/-- A running operation ends within any bound on the transactions it has left. -/
theorem State.Inv.reachesWithin_end {n : Nat} (hi : s.Inv) (running : s.phase ≠ .idle) (hh : s.world.host = [])
    (bound : s.stepsLeft ≤ n) :
    ∃ t, ReachesWithin n s t ∧ t.phase = .idle ∧ t.busy = false ∧ t.done = true := by
  induction n generalizing s with
  | zero => exact absurd bound (Nat.not_le.mpr (Nat.zero_lt_of_lt (stepsLeft_bounds s).1))
  | succ n ih =>
    obtain ⟨u, hu⟩ := hi.exists_engineStep running
    obtain ⟨w, -, run⟩ := runStep_of_engineStep running hu
    by_cases idle : u.phase = .idle
    · exact ⟨u, .of_engineStep running hh hu (.refl n u), idle, run.ended running idle⟩
    · have less := (stepsLeft_lt_of_engineStep running hu).resolve_left idle
      obtain ⟨t, reaches, ended⟩ :=
        ih (hi.engineStep hu) idle ((after_of_engineStep hu).host.trans hh) (by omega)
      exact ⟨t, .of_engineStep running hh hu reaches, ended⟩

/-- Settles O56: the bound on a whole operation is 48 when the budget is 10. -/
theorem everyOperationEndsWithin48Transactions : Obligations.EveryOperationEndsWithin48Transactions := by
  intro s hi running hh budget
  have bound : s.stepsLeft ≤ 48 := by simpa [budget] using hi.stepsLeft_le
  obtain ⟨t, ⟨k, hk, run, count⟩, idle, ended⟩ := hi.reachesWithin_end running hh bound
  refine ⟨k, t, Nat.one_le_iff_ne_zero.mpr fun zero => ?_, hk, run, idle, ended.1, ended.2, count⟩
  subst zero
  cases run
  exact running idle

end Ending

/-! ## Whole operations

The parts of an operation against a device whose answers are listed: the request, the two waits, and the frames and the read
between them. Each part is an exact run; the whole operations put them one after the other. -/

section WholeOperations

variable {s t u : State} {j k : Nat} {p : Phase} {own : List Phase} {frame bs : List Byte} {r : Int}
  {op : BitVec 2} {m : ModuleId} {b c : Byte} {w : Half}
  {ws : List Int} {as : List ReadAnswer} {waits : List (Byte × Byte)} {last : Byte × Byte}

theorem runSteps_trans (h : runSteps j s = .next t) (h' : runSteps k t = .next u) : runSteps (j + k) s = .next u := by
  induction j generalizing s with
  | zero => cases h; rwa [Nat.zero_add]
  | succ j ih =>
    rw [Nat.succ_add]
    rw [runSteps] at h ⊢
    cases hs : step s with
    | next v => rw [hs] at h; exact ih h
    | fault f => rw [hs] at h; cases h
    | refused f => rw [hs] at h; cases h

theorem runSteps_cons (hh : s.world.host = []) (h : engineStep s = .next t) (h' : runSteps k t = .next u) :
    runSteps (k + 1) s = .next u := by
  rw [runSteps, step_of_no_host hh, h]; exact h'

theorem runSteps_one (hh : s.world.host = []) (h : engineStep s = .next t) : runSteps 1 s = .next t :=
  runSteps_cons hh h rfl

/-- 00_scope.md R15, R16: the transactions `events` are on the trace, and `ws` and `as` are the answers still to come. -/
def State.exchanged (events : List BusEvent) (ws : List Int) (as : List ReadAnswer) (s : State) : State :=
  { s with world := { s.world with
      writeAnswers := ws, readAnswers := as
      trace := s.world.trace ++ events, tick := s.world.tick + events.length } }

theorem nextCount_of_answers (writes : s.world.writeAnswers = r :: ws) : s.nextCount = r := by
  rw [State.nextCount, writes]

theorem nextRead_of_answers {a : ReadAnswer} (reads : s.world.readAnswers = a :: as) : s.nextRead = a := by
  rw [State.nextRead, reads]

theorem afterWrite_of_answers (writes : s.world.writeAnswers = r :: ws) :
    s.afterWrite frame = s.exchanged [.wrote frame r] ws s.world.readAnswers := by
  rw [State.afterWrite, nextCount_of_answers writes, writes]; rfl

theorem afterRead_of_answers (reads : s.world.readAnswers = .delivered bs :: as) (n : Nat) :
    s.afterRead n = s.exchanged [.readBack n bs.length bs] s.world.writeAnswers as := by
  rw [State.afterRead, nextRead_of_answers reads, reads]; rfl

/-- The row that the word on the port decodes to runs with the port empty (10_state.md R21). -/
theorem engineStep_of_decode {q : ReqWord} {i : Instr} (hp : s.phase = .idle) (hq : s.hreq = some q)
    (hd : decode .request (requestBytes q) = .ok i) : engineStep s = exec i { s with hreq := none } := by
  simp only [engineStep, State.fetch, hp, State.fetchIdle, hq, hd]

/-- 44_engine_operations.md R160: the start step on a request word of given fields. -/
theorem engineStep_requestWord (hp : s.phase = .idle) (hq : s.hreq = some (requestWord op b c w)) :
    engineStep s = .next (State.startStep op b c w { s with hreq := none }) := by
  have ops : op = 0#2 ∨ op = 1#2 ∨ op = 2#2 ∨ op = 3#2 := by clear hq; revert op; decide
  rw [engineStep_of_decode hp hq (decode_requestWord op b c w)]
  obtain rfl | rfl | rfl | rfl := ops <;> rfl

theorem engineStep_accepted (hp : s.phase = .idle) (hq : s.hreq = some (requestWord op (ModuleId.code m) c w))
    (hop : op.toNat < 2) (fits : w.toNat ≤ 512) :
    engineStep s = .next (s.acceptRequest op (ModuleId.code m) c w) := by
  have legal : ModuleId.code m ∈ [0x01#8, 0x02#8, 0x03#8, 0x80#8, 0xE0#8] := ModuleId.ofByte_ne_none.mp (by simp)
  rw [engineStep_requestWord hp hq, startStep_accepted (by exact hp) hop legal fits]; rfl

/-! ### The waits -/

/-- A wait has heard the status of `last`, which ends it, after those of `waits`, which used one try each. -/
def State.heard (waits : List (Byte × Byte)) (last : Byte × Byte) (ws : List Int) (as : List ReadAnswer) (s : State) :
    State :=
  { s.exchanged (probeTrace (waits ++ [last])) ws as with
    stat := decodeStatusBytes last.1 last.2, sv := true, poll := .read, sync := .ready
    tries := s.tries - BitVec.ofNat 8 waits.length }

theorem probeTrace_length (rs : List (Byte × Byte)) : (probeTrace rs).length = 2 * rs.length := by
  induction rs with
  | nil => rfl
  | cons x rest ih => simp only [probeTrace, List.length_cons, ih]; omega

theorem leaveWait_world (st : DeviceStatus) : (State.leaveWait st s).world = s.world := by
  rw [State.leaveWait]; split_ifs <;> rfl

/-- A wait at the start of a probe, against a device that takes every select write, is not ready for the statuses `waits`,
as many as the tries left at most, and is ready for `last`; `ws` and `as` are its answers after the wait. -/
structure State.BecomesReady (waits : List (Byte × Byte)) (last : Byte × Byte) (ws : List Int) (as : List ReadAnswer)
    (s : State) : Prop where
  sel : s.poll = .sel
  host : s.world.host = []
  fits : waits.length ≤ s.tries.toNat
  notReady : ∀ x ∈ waits, readyBytes x = false
  ready : readyBytes last = true
  writes : s.world.writeAnswers = List.replicate (waits.length + 1) 2 ++ ws
  reads : s.world.readAnswers = probeAnswers (waits ++ [last]) ++ as

/-- 41_ready_synchronizer.md R133, 44_engine_operations.md R180: such a wait is left after exactly those probes. That the
sequencer's wait is the loop of `WAIT_READY` gives the state, and the events on the trace count the steps. -/
theorem runSteps_wait (wait : Phase.isWait s.phase = true) (h : s.BecomesReady waits last ws as) :
    runSteps (2 * (waits.length + 1)) s =
      .next (State.leaveWait (decodeStatusBytes last.1 last.2) (s.heard waits last ws as)) := by
  have length : (probeTrace (waits ++ [last])).length = 2 * (waits.length + 1) := by
    rw [probeTrace_length, List.length_append, List.length_singleton]
  have loop := waitLoop_of_answers (k := s.tries.toNat - waits.length) h.notReady (waitEnds_ready h.ready) h.writes h.reads
  rw [Nat.add_sub_of_le h.fits] at loop
  have waited : s.waited = State.leaveWait (decodeStatusBytes last.1 last.2) (s.heard waits last ws as) := by
    rw [State.waited, loop, State.heard, State.exchanged, length]; rfl
  obtain ⟨k, -, run, count⟩ := reachesWithin_waited wait h.sel h.host
  rw [waited] at run count
  have probes : k = 2 * (waits.length + 1) := by
    rw [leaveWait_world, State.heard, State.exchanged, List.length_append, length] at count
    exact (Nat.add_left_cancel count).symm
  rw [← probes, run]

/-- A wait that is not the last of a `WRITE_DATA`. -/
theorem runSteps_wait_next (hp : s.phase = p) (wait : Phase.isWait p = true) (more : p ≠ .wrWaitB)
    (h : s.BecomesReady waits last ws as) :
    runSteps (2 * (waits.length + 1)) s = .next { s.heard waits last ws as with phase := Phase.next p } := by
  subst hp
  rw [runSteps_wait wait h, leaveWait_next _ (by exact more)]; rfl

/-- 44_engine_operations.md R173 to R175: the last wait of a `WRITE_DATA`. -/
theorem runSteps_wait_last (hp : s.phase = .wrWaitB) (h : s.BecomesReady waits last ws as) :
    runSteps (2 * (waits.length + 1)) s = .next { s.heard waits last ws as with
      resStatus := last.1, resKind := .ok, busy := false, done := true, phase := .idle } := by
  rw [runSteps_wait (by rw [hp]; rfl) h, leaveWait_last _ (by exact hp)]; rfl

/-! ### The frames and the data read -/

/-- 44_engine_operations.md R164 to R172: a frame that the device takes whole. -/
theorem engineStep_sent (h : engineStep s = .next (s.sendFrame frame (State.advanceFrom own))) (hp : s.phase = p)
    (ho : p ∈ own) (running : p ≠ .idle) (count : (frame.length : Int) = r)
    (writes : s.world.writeAnswers = r :: ws) :
    engineStep s = .next ((s.exchanged [.wrote frame r] ws s.world.readAnswers).enterPhase (Phase.next p)) := by
  rw [h, sendFrame_own hp ho running, if_pos ((nextCount_of_answers writes).trans count.symm),
    afterWrite_of_answers writes]

/-- 44_engine_operations.md R164, R165: the two frames between the waits of a `READ_DATA`. -/
theorem runSteps_readFrames (hp : s.phase = .rdLen) (hh : s.world.host = []) (hm : s.rModule = ModuleId.code m)
    (writes : s.world.writeAnswers = 4 :: 4 :: ws) :
    runSteps 2 s = .next ((s.exchanged [.wrote (lengthFrame s.rWc) 4, .wrote (commandFrame (moduleByte m) s.rCmdid) 4]
      ws s.world.readAnswers).enterWait .rdWaitB) := by
  have module : ModuleId.ofByte s.rModule = some m := ModuleId.ofByte_eq_some.mpr hm
  refine runSteps_cons hh (engineStep_sent (engineStep_rdLen hp) hp (by decide) (by decide) (r := 4) rfl writes) ?_
  refine runSteps_cons hh
    (engineStep_sent (p := .rdCmd) (r := 4) (engineStep_rdCmd rfl module) rfl (by decide) (by decide) rfl rfl) ?_
  simp [State.exchanged, State.enterPhase, Phase.next, Phase.isWait, State.enterWait, runSteps, Nat.add_assoc]

/-- 44_engine_operations.md R167, R168: the select frame of the data register, and the read of the payload. -/
theorem runSteps_readPayload (hp : s.phase = .rdSel) (hh : s.world.host = []) (fits : s.rWc.toNat ≤ 512)
    (len : bs.length = 2 * s.rWc.toNat) (writes : s.world.writeAnswers = 2 :: ws)
    (reads : s.world.readAnswers = .delivered bs :: as) :
    runSteps 2 s = .next { s.exchanged [.wrote dataSelFrame 2, .readBack bs.length bs.length bs] ws as with
      rxbuf := Memory.writeRun s.rxbuf 0 bs, resLen := BitVec.ofNat 16 bs.length, resKind := .ok
      busy := false, done := true, phase := .idle } := by
  have capacity : byteLen s.rWc ≤ Config.capBytes := Nat.mul_le_mul_left 2 fits
  have count : byteLen s.rWc = bs.length := len.symm
  refine runSteps_cons hh (engineStep_sent (engineStep_rdSel hp) hp (by decide) (by decide) (r := 2) rfl writes) ?_
  refine runSteps_cons hh (engineStep_rdData (s := State.enterPhase .rdData (s.exchanged _ ws s.world.readAnswers)) rfl
    capacity (nextRead_of_answers reads) len) ?_
  rw [afterRead_of_answers (by exact reads), storeResponse_rdData rfl]
  simp [State.exchanged, State.enterPhase, Phase.isWait, runSteps, Nat.add_assoc, count]

/-- 44_engine_operations.md R170: bytes that the host wrote leave `TXBUF` as they are. -/
theorem txRun_of_read (h : ∀ i x, bs[i]? = some x → Memory.read s.txbuf i = some x) : s.txRun bs.length = bs := by
  refine List.ext_getElem (txRun_length s _) fun i _ hi => ?_
  rw [← txByte_of_read (h i bs[i] (List.getElem?_eq_getElem hi))]
  simp [State.txRun]

/-- 44_engine_operations.md R170 to R172: the three frames between the waits of a `WRITE_DATA`. -/
theorem runSteps_writeFrames (hp : s.phase = .wrData) (hh : s.world.host = []) (hm : s.rModule = ModuleId.code m)
    (fits : s.rWc.toNat ≤ 512) (len : bs.length = 2 * s.rWc.toNat)
    (written : ∀ i x, bs[i]? = some x → Memory.read s.txbuf i = some x)
    (writes : s.world.writeAnswers = (2 * (s.rWc.toNat : Int) + 2) :: 4 :: 4 :: ws) :
    runSteps 3 s = .next ((s.exchanged [.wrote (payloadFrame bs) (2 * (s.rWc.toNat : Int) + 2),
      .wrote (lengthFrame (writeLenField s.build.writeLenMode s.rWc)) 4,
      .wrote (commandFrame (moduleByte m) (s.rCmdid + 1#8)) 4] ws s.world.readAnswers).enterWait .wrWaitB) := by
  have capacity : byteLen s.rWc ≤ Config.capBytes := Nat.mul_le_mul_left 2 fits
  have module : ModuleId.ofByte s.rModule = some m := ModuleId.ofByte_eq_some.mpr hm
  have run : s.txRun (byteLen s.rWc) = bs := by rw [byteLen, ← len, txRun_of_read written]
  have payload := engineStep_wrData hp capacity
  rw [run] at payload
  have count : ((payloadFrame bs).length : Int) = 2 * (s.rWc.toNat : Int) + 2 := by simp [len]
  refine runSteps_cons hh (engineStep_sent payload hp (by decide) (by decide) count writes) ?_
  refine runSteps_cons hh
    (engineStep_sent (p := .wrLen) (r := 4) (engineStep_wrLen rfl) rfl (by decide) (by decide) rfl rfl) ?_
  refine runSteps_cons hh
    (engineStep_sent (p := .wrCmd) (r := 4) (engineStep_wrCmd rfl module) rfl (by decide) (by decide) rfl rfl) ?_
  simp [State.exchanged, State.enterPhase, Phase.next, Phase.isWait, State.enterWait, runSteps, Nat.add_assoc]

/-! ### The two operations -/

/-- Settles O58: the request, the first wait, the two frames, the second wait, and the payload, one after the other. -/
theorem wholeReadDataDeliversThePayload : Obligations.WholeReadDataDeliversThePayload := by
  intro m c w w1 w2 r1 r2 p s hp hh hq fits len fits1 fits2 notReady ready1 ready2 writes reads
  obtain ⟨notReady1, notReady2⟩ := List.forall_mem_append.mp notReady
  rw [List.append_assoc, List.append_assoc] at writes
  rw [List.append_assoc] at reads
  have run := runSteps_trans (runSteps_one hh (engineStep_accepted hp hq (by decide) fits)) <|
    runSteps_trans (runSteps_wait_next (p := .rdWaitA) rfl rfl nofun ⟨rfl, hh, fits1, notReady1, ready1, writes, reads⟩) <|
    runSteps_trans (runSteps_readFrames (m := m) rfl hh rfl rfl) <|
    runSteps_trans (runSteps_wait_next (p := .rdWaitB) rfl rfl nofun ⟨rfl, hh, fits2, notReady2, ready2, rfl, rfl⟩) <|
    runSteps_readPayload rfl hh fits len rfl rfl
  have total : 1 + (2 * (w1.length + 1) + (2 + (2 * (w2.length + 1) + 2))) =
      2 * (w1.length + 1) + 2 * (w2.length + 1) + 5 := by omega
  rw [total] at run
  have resLen : (BitVec.ofNat 16 p.length).toNat = 2 * w.toNat := by rw [BitVec.toNat_ofNat]; omega
  exact ⟨_, run, rfl, rfl, rfl, rfl, rfl, resLen, rfl, rfl, rfl, rfl, rfl, rfl, rfl, rfl, rfl, rfl,
    fun _ => read_writeRun_zero_of_lt _, fun _ => read_writeRun_zero_of_le _⟩

/-- Settles O59: the request, the first wait, the three frames, and the second wait, which ends the operation. -/
theorem wholeWriteDataSendsPayloadLengthCommand : Obligations.WholeWriteDataSendsPayloadLengthCommand := by
  intro m c w w1 w2 r1 r2 p s hp hh hq fits len written fits1 fits2 notReady ready1 ready2 writes reads
  obtain ⟨notReady1, notReady2⟩ := List.forall_mem_append.mp notReady
  rw [List.append_assoc] at writes
  have run := runSteps_trans (runSteps_one hh (engineStep_accepted hp hq (by decide) fits)) <|
    runSteps_trans (runSteps_wait_next (p := .wrWaitA) rfl rfl nofun ⟨rfl, hh, fits1, notReady1, ready1, writes, reads⟩) <|
    runSteps_trans (runSteps_writeFrames (m := m) rfl hh rfl fits len written rfl) <|
    runSteps_wait_last rfl ⟨rfl, hh, fits2, notReady2, ready2, (List.append_nil _).symm, (List.append_nil _).symm⟩
  have total : 1 + (2 * (w1.length + 1) + (3 + 2 * (w2.length + 1))) =
      2 * (w1.length + 1) + 2 * (w2.length + 1) + 4 := by omega
  rw [total] at run
  refine ⟨_, run, ?_, rfl, rfl, rfl, rfl, rfl, rfl, rfl, rfl, rfl, rfl, rfl, rfl, rfl, rfl, rfl, rfl⟩
  rw [← lo8_writeLenField s.build.writeLenMode]; rfl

--

### ACTIVITY
Scan the listing above for the line that has "runSteps (k + 1) s = .next u := by", then copy exactly from that line through the line that has "s with world".

### WRITTEN RESPONSE
    runSteps (k + 1) s = .next u := by
  rw [runSteps, step_of_no_host hh, h]; exact h'

theorem runSteps_one (hh : s.world.host = []) (h : engineStep s = .next t) : runSteps 1 s = .next t :=
  runSteps_cons hh h rfl

/-- 00_scope.md R15, R16: the transactions `events` are on the trace, and `ws` and `as` are the answers still to come. -/
def State.exchanged (events : List BusEvent) (ws : List Int) (as : List ReadAnswer) (s : State) : State :=
  { s with world := { s.world with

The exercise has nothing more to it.